= Douglas Humpherys =

American pianist, educator, and adjudicator

 Douglas Humpherys is an American pianist, educator, and adjudicator.

==Performing career==

Douglas Humpherys won the Gold Medal at the first Gina Bachauer International Piano Competition in 1976, and has performed in Asia, Europe, and North America. He has also recorded a wide variety of repertoire on CD, and been featured in live broadcasts of PBS Television and National Public Radio.

==Career in Education==

Dr. Humpherys is currently chair of the piano department at the Eastman School of Music. He has taught hundreds of master classes at universities, conservatories, music academies, and festivals throughout the world.
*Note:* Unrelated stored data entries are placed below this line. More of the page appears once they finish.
-- ==== Sys2Proof/Certificates/Slice0/Obligations.lean ====
section
/-!
DEFINITION. The statements for the provers: what the commands, the blocks and the whole part do, rule by rule.
-/

section

open Sys2Proof Sys2Proof.Machine

/-! ## The queue and the resets -/

/-- The front command of the queue runs on the state with the queue's rest. -/
def Obligations.StepRunsFrontCommand : Prop :=
  ∀ (c : Instr) (rest : List Instr) (s : State), step { s with pending := c :: rest } = exec c { s with pending := rest }

/-- An empty queue idles (log 2); every command has a next state, and leaves the queue as it is. -/
def Obligations.QueueAndIdling : Prop :=
  (∀ s : State, s.pending = [] → step s = .next s) ∧
  ∀ (c : Instr) (s : State), ∃ t, exec c s = .next t ∧ t.pending = s.pending

/-- A full reset of either source gives every block its full-reset values and holds the part; the recognised levels are kept while
it is held, and taken from the inputs when it ends (R186; what is kept is the model's choice, log 5). -/
def Obligations.FullResetGivesResetValues : Prop :=
  (AtFullReset State.reset ∧ State.reset.inReset = false) ∧
  (∀ (source : ResetSource) (s : State), ∃ t, exec (.fullReset source) s = .next t ∧ AtFullReset t ∧ t.inReset = true ∧
    t.trg0.level = s.trg0.level ∧ t.trg1.level = s.trg1.level ∧ t.pending = s.pending) ∧
  ∀ (level0 level1 : Level) (s : State), s.inReset = true →
    ∃ t, exec (.fullResetEnd level0 level1) s = .next t ∧ AtFullReset t ∧ t.inReset = false ∧
      t.trg0.level = level0 ∧ t.trg1.level = level1 ∧ t.pending = s.pending

/-- While the part is held in full reset, only a full reset or its end changes anything (R186). A command that names what is not at
hand changes nothing (log 1): the end of a full reset that was not given, a frame end other than the port's, an expiry at an empty
position of the claim table, or a settle expiry with no check in flight. The other events that are not at hand stand with their
own statements. -/
def Obligations.NotAtHandChangesNothing : Prop :=
  (∀ (i : Instr) (s : State), s.inReset = true → (∀ source, i ≠ .fullReset source) →
    (∀ level0 level1, i ≠ .fullResetEnd level0 level1) → exec i s = .next s) ∧
  (∀ (level0 level1 : Level) (s : State), s.inReset = false → exec (.fullResetEnd level0 level1) s = .next s) ∧
  (∀ (i : Instr) (m : Master) (s : State), i.frameMaster = some m → s.frameEnd m ≠ some i → exec i s = .next s) ∧
  (∀ (p : Pos) (s : State), s.entry p = none →
    exec (.waitExpiry p) s = .next s ∧ exec (.leaseExpiry p) s = .next s ∧ exec (.offerLapse p) s = .next s) ∧
  ∀ (c : Ch) (raw : FaultSet) (s : State), (∀ ck, (s.channel c).drive ≠ .checking ck) → exec (.settleExpiry c raw) s = .next s

/-! ## Ports and frames -/

/-- The port lines (R170): the falling edge of select, the two clock edges of a frame in progress, and clock edges outside one. -/
def Obligations.PortLines : Prop :=
  ∀ (m : Master) (bit : Bool) (s : State), s.inReset = false →
    exec (.frameBegin m) s =
      .next (s.setPort m
        { s.port m with
          inProgress := true, bitCount := 0, bytes := [], partialByte := 0, outgoing := (s.port m).response
          dataOut := (byteAt (s.port m).response 0).getLsbD 7 }) ∧
    ((s.port m).inProgress = true → (s.port m).bitCount % 8 ≠ 7 →
      exec (.portClockEdge m .rising bit) s =
        .next (s.setPort m
          { s.port m with
            bitCount := (s.port m).bitCount + 1
            partialByte := ((s.port m).partialByte <<< 1) ||| (if bit then 1 else 0) })) ∧
    ((s.port m).inProgress = true → (s.port m).bitCount % 8 = 7 →
      exec (.portClockEdge m .rising bit) s =
        .next (s.setPort m
          { s.port m with
            bitCount := (s.port m).bitCount + 1, partialByte := 0
            bytes := (s.port m).bytes ++ [((s.port m).partialByte <<< 1) ||| (if bit then 1 else 0)] })) ∧
    ((s.port m).inProgress = true → (s.port m).bitCount < 192 →
      exec (.portClockEdge m .falling bit) s =
        .next (s.setPort m
          { s.port m with
            dataOut := (byteAt (s.port m).outgoing ((s.port m).bitCount / 8)).getLsbD (7 - (s.port m).bitCount % 8) })) ∧
    ((s.port m).inProgress = true → 192 ≤ (s.port m).bitCount → (s.port m).outgoing.length = 24 →
      exec (.portClockEdge m .falling bit) s = .next (s.setPort m { s.port m with dataOut := false })) ∧
    ((s.port m).inProgress = false → ∀ edge, exec (.portClockEdge m edge bit) s = .next s)
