/-- A step that ends leaves none to end, or a current step with fewer to come. -/
theorem ChannelUnit.endStep_progress (tag : Word32) (r : Runtime) (st : StepRecord) (u : ChannelUnit) :
    (u.endStep tag r st).1.endingStep = none ∨
      ∃ r', (u.endStep tag r st).1.list = .running r' ∧ stepsToCome tag r' < stepsToCome tag r := by
  have pass : (u.endPass tag r).1.endingStep = none ∨
      ∃ r', (u.endPass tag r).1.list = .running r' ∧ stepsToCome tag r' < stepsToCome tag r := by
    have ended : (u.endList r).1.endingStep = none := by
      unfold ChannelUnit.endList; simp only
      split <;> simp [ChannelUnit.endingStep]
    unfold ChannelUnit.endPass
    split
    · unfold ChannelUnit.preparePass
      simp only
      split
      · rename_i hg
        rw [ChannelUnit.beginPass]
        have hne : r.passStart ≠ tag := by
          intro e
          rw [e] at hg
          have hp := u.descriptor.period.isLt
          simp only [gapAfter, BitVec.sub_self, BitVec.toNat_zero, Nat.sub_zero] at hg
          have hz := congrArg BitVec.toNat hg
          rw [BitVec.toNat_ofNat, Nat.mod_eq_of_lt (by omega)] at hz
          have hm : 1 ≤ max u.descriptor.period.toNat 1 := Nat.le_max_right _ _
          have h0 : (0 : Word16).toNat = 0 := rfl
          omega
        cases hl : (ChannelUnit.startStep tag { r with passCount := nextPassCount r.passCount, index := 0, passStart := tag } u).list with
        | running r' =>
          refine Or.inr ⟨r', rfl, ?_⟩
          obtain ⟨h1, h2⟩ := ChannelUnit.startStep_running hl
          have := r.index.isLt
          simp only [stepsToCome, h1, h2, if_true, if_neg hne]
          simp; omega
        | _ => exact Or.inl (by simp only [ChannelUnit.endingStep, hl])
      · exact Or.inl (by simp only [ChannelUnit.endingStep]; split <;> simp)
    · exact Or.inl ended
  unfold ChannelUnit.endStep
  simp only
  split
  · rename_i h
    split
    · cases hl : (ChannelUnit.startStep tag { r with index := ⟨r.index.val + 1, h⟩ } u).list with
      | running r' =>
        refine Or.inr ⟨r', rfl, ?_⟩
        obtain ⟨h1, h2⟩ := ChannelUnit.startStep_running hl
        simp only [stepsToCome, h1, h2]
        split <;> omega
      | _ => exact Or.inl (by simp only [ChannelUnit.endingStep, hl])
    · exact pass
  · exact pass

/-- No step that meets its end conditions is left after the chain of step ends of one event (R119). -/
theorem ChannelUnit.endSteps_ended (tag : Word32) (n : Nat) (u : ChannelUnit)
    (h : ∀ r st, u.endingStep = some (r, st) → stepsToCome tag r ≤ n) : (u.endSteps tag n).1.endingStep = none := by
  induction n generalizing u with
  | zero =>
    cases he : u.endingStep with
    | none => exact he
    | some x =>
      have := h x.1 x.2 he
      have hi := x.1.index.isLt
      simp only [stepsToCome] at this
      split at this <;> omega
  | succ n ih =>
    unfold ChannelUnit.endSteps
    cases he : u.endingStep with
    | none => exact he
    | some x =>
      simp only
      apply ih
      intro r st hr
      rcases u.endStep_progress tag x.1 x.2 with hn | ⟨r', hl, hlt⟩
      · rw [hn] at hr; cases hr
      · have hr' : r = r' := by
          have := (ChannelUnit.endingStep_spec hr).1
          rw [hl] at this; exact (ListState.running.inj this).symm
        have := h x.1 x.2 he
        subst hr'; omega

/-- No step that meets its end conditions is left standing by `finish` (R119). -/
theorem ChannelUnit.finish_ended (tag : Word32) (u : ChannelUnit) : (u.finish tag).1.endingStep = none :=
  ChannelUnit.endSteps_ended tag _ u (fun r _ _ => by
    simp only [stepsToCome, Config.chainBound]; split <;> omega)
He has also presented lectures to the European Piano Teachers’ Association, the Music Teachers’ National Association, the World Conference on Piano Pedagogy, and the National Conference on Keyboard Pedagogy.

==Adjudication==

He has served on the jury of the Gina Bachauer International Piano Competition eleven times, and has also been a jurist for the Rachmaninoff International Young Artists’ Piano Competition, the Chinese 2005 National Competition in Beijing, the PTNA National Piano Competition in Tokyo, and the Hilton Head, Bösendorfer, and Cleveland International Piano Competitions. He also created the Eastman Young Artists’ International Piano Competition, which he also oversees as director.